/-! ## The metadata ring (R83, R84) -/

/-- Writing pending GAPs moves the ring's head and counts records, and no other register. -/
theorem flushGapsN_get (n : Nat) (s : State) (c i : Nat) (f : Field) (h1 : f ≠ .META_HEAD) (h2 : f ≠ .FLU_RECORDS) :
    (flushGapsN n s c).get f i = s.get f i := by
  have hw : ∀ (s : State) k ws, (s.writeRecord c k ws).get f i = s.get f i := by
    intro s k ws
    simp only [State.writeRecord, State.writeHead, State.inc, State.get_set_ne _ _ _ _ h2, State.get_set_ne _ _ _ _ h1]
    rfl
  have hm : ∀ (s : State) k g, (s.modStream k g).get f i = s.get f i := by
    intro s k g
    unfold State.modStream
    split <;> rfl
  induction n generalizing s with
  | zero => rfl
  | succ n ih =>
    unfold flushGapsN
    split
    · rfl
    · split
      · rfl
      · split
        · rfl
        · rw [ih, hm, hw]

theorem flushGaps_get (s : State) (c i : Nat) (f : Field) (h1 : f ≠ .META_HEAD) (h2 : f ≠ .FLU_RECORDS) (h3 : f ≠ .META_DROPPING) :
    (s.flushGaps c).get f i = s.get f i := by
  rw [State.flushGaps, State.dropSync, State.get_set_ne _ _ _ _ h3, flushGapsN_get _ _ _ _ _ h1 h2]

/-- The gates of a fenced unit write no pending GAP. -/
theorem flushGapsN_fenced (n : Nat) {s : State} (c : Nat) (h : s.fenced = true) : flushGapsN n s c = s := by
  cases n with
  | zero => rfl
  | succ n => simp [flushGapsN, h]

theorem flushGaps_fenced_egress {s : State} (c : Nat) (h : s.fenced = true) : (s.flushGaps c).egress = s.egress := by
  rw [State.flushGaps, flushGapsN_fenced _ _ h, State.dropSync, State.set_egress]

/-- What META_TAIL_WRITE answers where the host may write. -/
theorem metaTailWrite_open {s : State} {c v : Nat} (h : s.HostOpen) (hc : c < Config.clients)
    (hw : s.writable (0x800094 + 256 * c) = true) (hv : v < 2 ^ 32) :
    exec (.metaTailWrite c v) s = .next (settle (s.metaTail c v)) :=
  clientReg_open h hc (by decide) (by rwa [show 0x800000 + 256 * c + 0x94 = 0x800094 + 256 * c by omega]) hv

/-- What a write to META_TAIL does (R83). -/
theorem metaTail_eq {s : State} {c v : Nat} (hv : v < 2 ^ 32) : s.metaTail c v =
    if s.get .META_LOG2 c ≠ 0 ∧ Num.sub32 (s.get .META_HEAD c) v ≤ 2 ^ s.get .META_LOG2 c ∧
      Num.sub32 v (s.get .META_TAIL c) ≤ 2 ^ s.get .META_LOG2 c
    then (s.set .META_TAIL c v).flushGaps c else s := by
  simp [State.metaTail, wrap32_of_lt hv, and_assoc]

theorem fenced_set_metaTail (s : State) (c v : Nat) : (s.set .META_TAIL c v).fenced = s.fenced := by
  simp [State.fenced, State.fencedReg, State.role, State.isFault, State.dev, State.get_set]

/-! ## The event ring (R114) -/

/-- The place and size of the event ring are valid. -/
abbrev State.eventRingValid (s : State) : Prop :=
  6 ≤ s.get .EVU_RING_LOG2 ∧ s.get .EVU_RING_LOG2 ≤ 12 ∧ s.get .EVU_RING_BASE % 4096 = 0

/-- What a write to EVU_CTRL does. -/
theorem evuCtrl_eq (s : State) (v : Nat) : s.evuCtrl v =
    let u := s.set .EVU_IRQ_EN 0 (v / 2 % 2)
    if v % 2 = 0 then u.set .EVU_RING_EN 0 0
    else if s.get .EVU_RING_EN = 1 ∨ ¬s.eventRingValid then u
    else ((u.set .EVU_RING_EN 0 1).set .EVU_RING_HEAD 0 0).set .EVU_RING_TAIL 0 0 := by
  have hok : (decide (6 ≤ s.get .EVU_RING_LOG2) && decide (s.get .EVU_RING_LOG2 ≤ 12) && s.get .EVU_RING_BASE % 4096 == 0) =
      decide (s.eventRingValid) := by
    rw [Bool.eq_iff_iff]; simp [and_assoc]
  unfold State.evuCtrl
  dsimp only
  rw [hok]
  by_cases h0 : v % 2 = 0
  · simp [h0, Num.slice]
  · by_cases h1 : s.get .EVU_RING_EN = 1
    · simp [h0, h1, Num.slice]
    · by_cases h2 : s.eventRingValid <;> simp [h0, h1, h2, Num.slice]

theorem evuRingCtrlWrite_open {s : State} {v : Nat} (h : s.HostOpen) (hw : s.writable 0x10008 = true) (hv : v < 2 ^ 32) :
    exec (.evuRingCtrlWrite v) s = .next (settle (s.evuCtrl v)) := by
  have := hostReg_open h hw v
  rwa [wrap32_of_lt hv] at this

theorem evuTail_eq {s : State} {v : Nat} (hv : v < 2 ^ 32) : s.evuTail v =
    if s.get .EVU_RING_EN = 1 ∧ Num.sub32 (s.get .EVU_RING_HEAD) v ≤ 2 ^ s.get .EVU_RING_LOG2 ∧
      Num.sub32 v (s.get .EVU_RING_TAIL) ≤ 2 ^ s.get .EVU_RING_LOG2
    then s.set .EVU_RING_TAIL 0 v else s := by
  simp [State.evuTail, wrap32_of_lt hv, and_assoc]

theorem evuRingTailWrite_open {s : State} {v : Nat} (h : s.HostOpen) (hw : s.writable 0x10020 = true) (hv : v < 2 ^ 32) :
    exec (.evuRingTailWrite v) s = .next (settle (s.evuTail v)) := by
  have := hostReg_open h hw v
  rwa [wrap32_of_lt hv] at this

/-- What REGISTER_WRITE of a BAR answers where the host may write. -/
theorem registerWrite_open {s : State} {bar off : Nat} (h : s.HostOpen) (hbar : bar ≠ 6) (hoff : off < barSize bar) (width v : Nat) :
    exec (.registerWrite bar off width v) s = .next (settle (s.barWrite bar off width v)) := by
  change execRegisterWrite bar off width v s = _
  rw [execRegisterWrite, if_neg (by omega), if_neg (by simpa using hbar), hostAct_open h]

/-- One write of all of EVU_RING_BASE. -/
theorem barWrite_evuBase {s : State} {b : Nat} (hw : s.writable 0x10010 = true) (hb : b < 2 ^ 64) :
    s.barWrite 0 0x10010 8 b =
      if s.get .EVU_RING_EN = 0 ∧ b % 4096 = 0 then s.set .EVU_RING_BASE 0 b else s := by
  have hmod : b % 2 ^ 64 = b := Nat.mod_eq_of_lt hb
  simp [State.barWrite, State.write0, hw, State.evuBase, hmod, -Nat.reducePow]


/-! ## The statement (R7, R83, R114, R160) -/

/-- CLIENT_ENABLE_WRITE as R160 gives it. -/
theorem clientEnableWrite_completes {s : State} {c v : Nat} (h : s.HostOpen) (hc : c < Config.clients) (hv : v < 2 ^ 32)
    (hw : s.writable (0x80001C + 256 * c) = true) :
    let ctrl := fun t : State => t.get .CL_ENABLE c = v % 2 ∧ t.get .CL_IRQ_EN c = v / 2 % 2 ∧ t.get .CL_FENCE_EN c = v / 4 % 2 ∧
      t.get .CL_WB_EN c = v / 8 % 2
    (v % 2 = 1 → s.ringsValid c → s.get .CL_ENABLE c = 0 → Runs (.clientEnableWrite c v) s fun t => ctrl t ∧
      t.get .CL_CMD_HEAD c = 0 ∧ t.get .CL_CMD_TAIL c = 0 ∧ t.get .CL_CPL_HEAD c = 0 ∧ t.get .CL_CPL_TAIL c = 0 ∧
      t.get .CL_CPL_RESERVED c = 0) ∧
    (v % 2 = 0 → s.get .CL_INFLIGHT c = 0 → s.get .CL_FLUSHING c = 0 → Runs (.clientEnableWrite c v) s fun t => ctrl t ∧
      KeepsBlock (fun f => f == .CL_ENABLE || f == .CL_IRQ_EN || f == .CL_FENCE_EN || f == .CL_WB_EN) c s t) ∧
    ((v % 2 = 1 ∧ ¬s.ringsValid c) ∨ (v % 2 = 0 ∧ s.get .CL_ENABLE c = 1 ∧ (s.get .CL_INFLIGHT c ≠ 0 ∨ s.get .CL_FLUSHING c = 1)) →
      Runs (.clientEnableWrite c v) s (KeepsBlock (fun _ => false) c s)) := by
  have hrun := clientEnableWrite_open h hc hw hv
  rw [clientCtrl_eq] at hrun
  obtain ⟨he, hi, hf, hb⟩ := setCtrl_get s c v
  refine ⟨fun hodd hrings hoff => ⟨_, hrun, ?_⟩, fun heven hin hfl => ⟨_, hrun, ?_⟩, fun hbad => ⟨_, hrun, ?_⟩⟩
  · rw [if_neg (by rintro (hx | hx) <;> [exact hx.2 hrings; omega]), if_pos ⟨hodd, hoff⟩]
    obtain ⟨z1, z2, z3, z4, z5⟩ := zeroCounts_zero (s.setCtrl c v) c
    simp (disch := decide) [zeroCounts_get, he, hi, hf, hb, z1, z2, z3, z4, z5]
  · rw [if_neg (by omega), if_neg (by omega)]
    refine ⟨by simp (disch := decide) [he, hi, hf, hb], KeepsBlock.settle ?_⟩
    exact ((((KeepsBlock.refl _ c s).set _ _ rfl).set _ _ rfl).set _ _ rfl).set _ _ rfl
  · rw [if_pos hbad]
    exact (KeepsBlock.refl _ c s).settle

/-- META_TAIL_WRITE as R83 gives it. -/
theorem metaTailWrite_completes {s : State} {c v : Nat} (h : s.HostOpen) (hc : c < Config.clients) (hv : v < 2 ^ 32)
    (hw : s.writable (0x800094 + 256 * c) = true) :
    let n := 2 ^ s.get .META_LOG2 c
    let ok := s.get .META_LOG2 c ≠ 0 ∧ Num.sub32 (s.get .META_HEAD c) v ≤ n ∧ Num.sub32 v (s.get .META_TAIL c) ≤ n
    (ok → Runs (.metaTailWrite c v) s fun t => t.get .META_TAIL c = v ∧ (s.fenced = true → NoRecord s t)) ∧
    (¬ok → Runs (.metaTailWrite c v) s (KeepsBlock (fun _ => false) c s)) := by
  have hrun := metaTailWrite_open h hc hw hv
  rw [metaTail_eq hv] at hrun
  refine ⟨fun hok => ⟨_, hrun, ?_⟩, fun hbad => ⟨_, hrun, ?_⟩⟩
  · rw [if_pos hok]
    refine ⟨?_, fun hfen => AddsMessages.noRecord (AddsMessages.trans (.of_egress ?_) (settle_addsMessages _))⟩
    · rw [settle_get _ _ _ rfl, flushGaps_get _ _ _ _ (by decide) (by decide) (by decide), State.get_set_self]
    · rw [flushGaps_fenced_egress c ((fenced_set_metaTail s c v).trans hfen), State.set_egress]
  · rw [if_neg hbad]
    exact (KeepsBlock.refl _ c s).settle

/-- EVU_RING_CTRL_WRITE as R114 gives it. -/
theorem evuRingCtrlWrite_completes {s : State} {v : Nat} (h : s.HostOpen) (hv : v < 2 ^ 32) (hw : s.writable 0x10008 = true) :
    Runs (.evuRingCtrlWrite v) s fun t => t.get .EVU_IRQ_EN = v / 2 % 2 ∧ t.quiet = s.quiet ∧
      (v % 2 = 0 → t.get .EVU_RING_EN = 0 ∧ RegsBut (fun f => f == .EVU_RING_EN || f == .EVU_IRQ_EN) 0 s t) ∧
      (v % 2 = 1 → s.get .EVU_RING_EN = 0 → s.eventRingValid →
        t.get .EVU_RING_EN = 1 ∧ t.get .EVU_RING_HEAD = 0 ∧ t.get .EVU_RING_TAIL = 0 ∧
        RegsBut (fun f => f == .EVU_RING_EN || f == .EVU_IRQ_EN || f == .EVU_RING_HEAD || f == .EVU_RING_TAIL) 0 s t) ∧
      (v % 2 = 1 → s.get .EVU_RING_EN = 1 ∨ ¬s.eventRingValid → RegsBut (· == .EVU_IRQ_EN) 0 s t) := by
  refine ⟨_, evuRingCtrlWrite_open h hw hv, ?_, ?_, fun heven => ?_, fun hodd hoff hok => ?_, fun hodd hstay => ?_⟩
  · rw [evuCtrl_eq]
    split <;> [skip; split] <;> simp (disch := decide) [State.get_set]
  · rw [(settle_frame _).2.1, evuCtrl_eq]
    split <;> [skip; split] <;> rfl
  · rw [evuCtrl_eq, if_pos heven]
    exact ⟨by simp (disch := decide), (((RegsBut.refl _ 0 s).set _ _ rfl).set _ _ rfl).settle⟩
  · rw [evuCtrl_eq, if_neg (by omega), if_neg (by rintro (hx | hx) <;> [omega; exact hx hok])]
    exact ⟨by simp (disch := decide) [State.get_set], by simp (disch := decide) [State.get_set],
      by simp (disch := decide),
      (((((RegsBut.refl _ 0 s).set _ _ rfl).set _ _ rfl).set _ _ rfl).set _ _ rfl).settle⟩
  · rw [evuCtrl_eq, if_neg (by omega), if_pos hstay]
    exact ((RegsBut.refl _ 0 s).set _ _ rfl).settle

/-- EVU_RING_TAIL_WRITE as R114 gives it. -/
theorem evuRingTailWrite_completes {s : State} {v : Nat} (h : s.HostOpen) (hv : v < 2 ^ 32) (hw : s.writable 0x10020 = true) :
    let n := 2 ^ s.get .EVU_RING_LOG2
    let ok := s.get .EVU_RING_EN = 1 ∧ Num.sub32 (s.get .EVU_RING_HEAD) v ≤ n ∧ Num.sub32 v (s.get .EVU_RING_TAIL) ≤ n
    (ok → Runs (.evuRingTailWrite v) s fun t => t.get .EVU_RING_TAIL = v ∧ KeepsBlock (· == .EVU_RING_TAIL) 0 s t) ∧
    (¬ok → Runs (.evuRingTailWrite v) s (KeepsBlock (fun _ => false) 0 s)) := by
  have hrun := evuRingTailWrite_open h hw hv
  rw [evuTail_eq hv] at hrun
  refine ⟨fun hok => ⟨_, hrun, ?_⟩, fun hbad => ⟨_, hrun, ?_⟩⟩
  · rw [if_pos hok]
    exact ⟨by simp (disch := decide), ((KeepsBlock.refl _ 0 s).set _ _ rfl).settle⟩
  · rw [if_neg hbad]
    exact (KeepsBlock.refl _ 0 s).settle

/-- A 64-bit write of EVU_RING_BASE is taken whole or not at all (R7, R114). -/
theorem evuBaseWrite_completes {s : State} {b : Nat} (h : s.HostOpen) (hb : b < 2 ^ 64) (hw : s.writable 0x10010 = true) :
    Runs (.registerWrite 0 0x10010 8 b) s fun t =>
      t.get .EVU_RING_BASE = (if s.get .EVU_RING_EN = 0 ∧ b % 4096 = 0 then b else s.get .EVU_RING_BASE) ∧
      KeepsBlock (· == .EVU_RING_BASE) 0 s t := by
  refine ⟨_, registerWrite_open h (by decide) (by decide) 8 b, ?_⟩
  rw [barWrite_evuBase hw hb]
  split
  · exact ⟨by simp (disch := decide), ((KeepsBlock.refl _ 0 s).set _ _ rfl).settle⟩
  · exact ⟨by simp (disch := decide), (KeepsBlock.refl _ 0 s).settle⟩

/-- Settles O28, register by register. -/
theorem ringRegistersComplete : Obligations.RingRegistersComplete := by
  unfold Obligations.RingRegistersComplete
  exact ⟨fun s c v h hc hv => ⟨clientEnableWrite_completes h hc hv, metaTailWrite_completes h hc hv⟩,
    fun s v h hv => ⟨evuRingCtrlWrite_completes h hv, evuRingTailWrite_completes h hv, fun b hb => evuBaseWrite_completes h hb⟩⟩

end Sys2Proof.Machine
end

section
namespace Sys2Proof.Machine

/-! ## Errors of the link (R148) -/

theorem aer_uncStatus (s : State) (b : Nat) : (s.aer b).cfg.uncStatus = s.cfg.uncStatus ||| 2 ^ b := rfl

/-- An error that is reported in AER touches no register. -/
theorem RegsBut.aer (F : Field → Bool) (i : Nat) (s : State) (b : Nat) : RegsBut F i s (s.aer b) := RegsBut.refl F i s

.....

INSTRUCTIONS TO FOLLOW:
Would you quote everything above from the line containing "rw [clientCtrl_eq] at hrun" down to the line containing "if_pos ⟨hodd, hoff⟩]"? Include both of those lines and nothing else.

TASK SOLUTION:
  rw [clientCtrl_eq] at hrun
  obtain ⟨he, hi, hf, hb⟩ := setCtrl_get s c v
  refine ⟨fun hodd hrings hoff => ⟨_, hrun, ?_⟩, fun heven hin hfl => ⟨_, hrun, ?_⟩, fun hbad => ⟨_, hrun, ?_⟩⟩
  · rw [if_neg (by rintro (hx | hx) <;> [exact hx.2 hrings; omega]), if_pos ⟨hodd, hoff⟩]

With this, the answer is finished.